[Stored data entries]
<<<<

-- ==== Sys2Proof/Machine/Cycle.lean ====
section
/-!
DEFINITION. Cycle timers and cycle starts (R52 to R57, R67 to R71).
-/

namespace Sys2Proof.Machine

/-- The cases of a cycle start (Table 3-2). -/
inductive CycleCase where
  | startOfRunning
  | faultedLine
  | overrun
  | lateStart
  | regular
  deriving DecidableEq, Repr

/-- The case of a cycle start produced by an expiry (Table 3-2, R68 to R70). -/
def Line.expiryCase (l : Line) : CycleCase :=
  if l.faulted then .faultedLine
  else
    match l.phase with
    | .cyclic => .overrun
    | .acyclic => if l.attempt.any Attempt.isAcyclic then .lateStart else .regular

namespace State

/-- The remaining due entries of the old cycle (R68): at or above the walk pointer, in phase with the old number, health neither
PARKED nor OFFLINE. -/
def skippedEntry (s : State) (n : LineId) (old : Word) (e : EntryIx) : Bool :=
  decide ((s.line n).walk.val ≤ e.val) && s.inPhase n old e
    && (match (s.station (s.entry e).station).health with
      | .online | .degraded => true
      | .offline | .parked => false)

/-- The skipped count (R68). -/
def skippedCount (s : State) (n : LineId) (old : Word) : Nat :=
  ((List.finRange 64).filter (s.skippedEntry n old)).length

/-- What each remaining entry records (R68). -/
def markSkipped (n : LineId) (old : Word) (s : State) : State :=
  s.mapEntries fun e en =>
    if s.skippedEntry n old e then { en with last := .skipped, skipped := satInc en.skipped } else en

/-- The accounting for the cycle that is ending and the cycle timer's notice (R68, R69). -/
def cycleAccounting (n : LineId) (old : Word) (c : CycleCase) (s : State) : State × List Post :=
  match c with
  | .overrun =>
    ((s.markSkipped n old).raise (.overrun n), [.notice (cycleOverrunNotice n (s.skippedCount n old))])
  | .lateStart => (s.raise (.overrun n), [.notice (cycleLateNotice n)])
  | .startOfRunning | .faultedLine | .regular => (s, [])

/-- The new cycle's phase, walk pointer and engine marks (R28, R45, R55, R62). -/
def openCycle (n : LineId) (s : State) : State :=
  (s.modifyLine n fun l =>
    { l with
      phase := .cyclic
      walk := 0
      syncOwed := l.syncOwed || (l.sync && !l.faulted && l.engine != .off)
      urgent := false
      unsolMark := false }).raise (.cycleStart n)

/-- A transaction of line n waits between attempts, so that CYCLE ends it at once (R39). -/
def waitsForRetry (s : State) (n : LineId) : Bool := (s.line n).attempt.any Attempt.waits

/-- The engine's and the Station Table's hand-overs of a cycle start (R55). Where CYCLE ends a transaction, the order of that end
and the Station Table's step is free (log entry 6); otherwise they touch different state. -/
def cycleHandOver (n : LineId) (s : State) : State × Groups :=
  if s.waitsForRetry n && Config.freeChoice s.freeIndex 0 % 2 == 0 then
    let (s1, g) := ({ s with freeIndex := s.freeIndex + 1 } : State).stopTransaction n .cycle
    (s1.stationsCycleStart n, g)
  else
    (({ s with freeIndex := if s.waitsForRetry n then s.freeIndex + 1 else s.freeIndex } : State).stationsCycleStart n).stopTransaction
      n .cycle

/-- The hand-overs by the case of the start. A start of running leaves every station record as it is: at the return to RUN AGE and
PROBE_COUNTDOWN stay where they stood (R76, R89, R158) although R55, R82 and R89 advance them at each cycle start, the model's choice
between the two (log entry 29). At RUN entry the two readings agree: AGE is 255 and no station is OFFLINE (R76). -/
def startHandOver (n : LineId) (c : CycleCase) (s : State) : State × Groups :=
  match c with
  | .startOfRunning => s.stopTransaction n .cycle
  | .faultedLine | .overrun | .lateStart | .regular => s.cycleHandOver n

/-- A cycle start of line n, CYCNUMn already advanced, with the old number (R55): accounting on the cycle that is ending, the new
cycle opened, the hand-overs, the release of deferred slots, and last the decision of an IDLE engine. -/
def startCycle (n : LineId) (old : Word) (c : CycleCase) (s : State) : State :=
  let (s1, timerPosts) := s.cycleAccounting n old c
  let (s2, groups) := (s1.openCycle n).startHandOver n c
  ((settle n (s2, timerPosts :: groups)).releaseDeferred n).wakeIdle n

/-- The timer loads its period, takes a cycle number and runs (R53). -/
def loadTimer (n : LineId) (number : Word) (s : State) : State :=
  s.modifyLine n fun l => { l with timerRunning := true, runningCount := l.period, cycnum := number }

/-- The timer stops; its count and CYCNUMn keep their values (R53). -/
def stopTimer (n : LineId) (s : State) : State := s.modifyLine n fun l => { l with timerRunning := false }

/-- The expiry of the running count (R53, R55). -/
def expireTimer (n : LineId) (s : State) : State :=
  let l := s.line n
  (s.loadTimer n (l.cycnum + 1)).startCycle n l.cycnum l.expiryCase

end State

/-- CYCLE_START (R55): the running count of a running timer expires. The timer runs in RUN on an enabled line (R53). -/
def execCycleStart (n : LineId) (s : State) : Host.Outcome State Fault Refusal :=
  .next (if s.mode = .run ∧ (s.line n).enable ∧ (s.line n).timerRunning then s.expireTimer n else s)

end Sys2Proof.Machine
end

>>>>
<<<<

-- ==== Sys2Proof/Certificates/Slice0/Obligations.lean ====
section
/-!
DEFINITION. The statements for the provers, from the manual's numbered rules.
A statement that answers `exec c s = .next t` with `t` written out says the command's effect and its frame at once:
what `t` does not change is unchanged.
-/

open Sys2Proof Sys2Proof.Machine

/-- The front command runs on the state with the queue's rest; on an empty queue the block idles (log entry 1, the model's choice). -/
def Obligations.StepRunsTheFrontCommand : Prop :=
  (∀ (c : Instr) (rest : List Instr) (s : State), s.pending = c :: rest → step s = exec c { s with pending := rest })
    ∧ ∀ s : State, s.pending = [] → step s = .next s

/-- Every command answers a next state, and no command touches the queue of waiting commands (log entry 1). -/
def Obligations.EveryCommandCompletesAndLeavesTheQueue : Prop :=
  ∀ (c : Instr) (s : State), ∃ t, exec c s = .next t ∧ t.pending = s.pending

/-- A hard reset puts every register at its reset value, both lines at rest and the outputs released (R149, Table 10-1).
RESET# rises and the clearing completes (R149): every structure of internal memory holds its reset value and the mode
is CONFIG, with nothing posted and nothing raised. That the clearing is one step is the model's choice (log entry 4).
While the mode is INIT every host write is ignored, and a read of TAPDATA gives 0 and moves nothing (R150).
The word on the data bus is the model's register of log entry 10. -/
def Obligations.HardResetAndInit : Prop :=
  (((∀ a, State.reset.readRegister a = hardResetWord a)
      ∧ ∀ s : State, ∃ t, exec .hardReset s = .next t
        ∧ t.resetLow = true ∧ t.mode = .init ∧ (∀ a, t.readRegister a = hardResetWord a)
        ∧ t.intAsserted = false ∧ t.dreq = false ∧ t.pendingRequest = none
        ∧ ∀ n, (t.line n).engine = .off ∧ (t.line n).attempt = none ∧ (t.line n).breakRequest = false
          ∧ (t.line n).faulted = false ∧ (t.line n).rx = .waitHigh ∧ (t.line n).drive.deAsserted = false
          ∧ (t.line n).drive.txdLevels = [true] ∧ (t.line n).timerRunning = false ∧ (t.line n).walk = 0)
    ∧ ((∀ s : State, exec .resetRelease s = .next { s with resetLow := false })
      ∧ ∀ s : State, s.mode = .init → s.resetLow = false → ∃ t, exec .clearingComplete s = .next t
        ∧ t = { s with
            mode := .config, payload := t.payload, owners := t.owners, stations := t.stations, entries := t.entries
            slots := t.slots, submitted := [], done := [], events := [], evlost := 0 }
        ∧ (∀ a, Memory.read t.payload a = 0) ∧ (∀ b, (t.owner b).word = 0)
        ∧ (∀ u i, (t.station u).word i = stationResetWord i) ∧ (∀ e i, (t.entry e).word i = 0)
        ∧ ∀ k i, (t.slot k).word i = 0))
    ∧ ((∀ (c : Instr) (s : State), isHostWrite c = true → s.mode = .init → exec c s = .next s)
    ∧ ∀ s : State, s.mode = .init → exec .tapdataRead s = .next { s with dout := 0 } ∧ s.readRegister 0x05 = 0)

>>>>

— What you need to do —
What is needed is a verbatim copy of every line in the records above from the one containing "def Obligations.StepRunsTheFrontCommand : Prop" down to the one containing "n).drive.deAsserted = false", both included, and nothing more.

— Answer to this problem —
def Obligations.StepRunsTheFrontCommand : Prop :=
  (∀ (c : Instr) (rest : List Instr) (s : State), s.pending = c :: rest → step s = exec c { s with pending := rest })
    ∧ ∀ s : State, s.pending = [] → step s = .next s

/-- Every command answers a next state, and no command touches the queue of waiting commands (log entry 1). -/
def Obligations.EveryCommandCompletesAndLeavesTheQueue : Prop :=
  ∀ (c : Instr) (s : State), ∃ t, exec c s = .next t ∧ t.pending = s.pending

/-- A hard reset puts every register at its reset value, both lines at rest and the outputs released (R149, Table 10-1).
RESET# rises and the clearing completes (R149): every structure of internal memory holds its reset value and the mode
is CONFIG, with nothing posted and nothing raised. That the clearing is one step is the model's choice (log entry 4).
While the mode is INIT every host write is ignored, and a read of TAPDATA gives 0 and moves nothing (R150).
The word on the data bus is the model's register of log entry 10. -/
def Obligations.HardResetAndInit : Prop :=
  (((∀ a, State.reset.readRegister a = hardResetWord a)
      ∧ ∀ s : State, ∃ t, exec .hardReset s = .next t
        ∧ t.resetLow = true ∧ t.mode = .init ∧ (∀ a, t.readRegister a = hardResetWord a)
        ∧ t.intAsserted = false ∧ t.dreq = false ∧ t.pendingRequest = none
        ∧ ∀ n, (t.line n).engine = .off ∧ (t.line n).attempt = none ∧ (t.line n).breakRequest = false
          ∧ (t.line n).faulted = false ∧ (t.line n).rx = .waitHigh ∧ (t.line n).drive.deAsserted = false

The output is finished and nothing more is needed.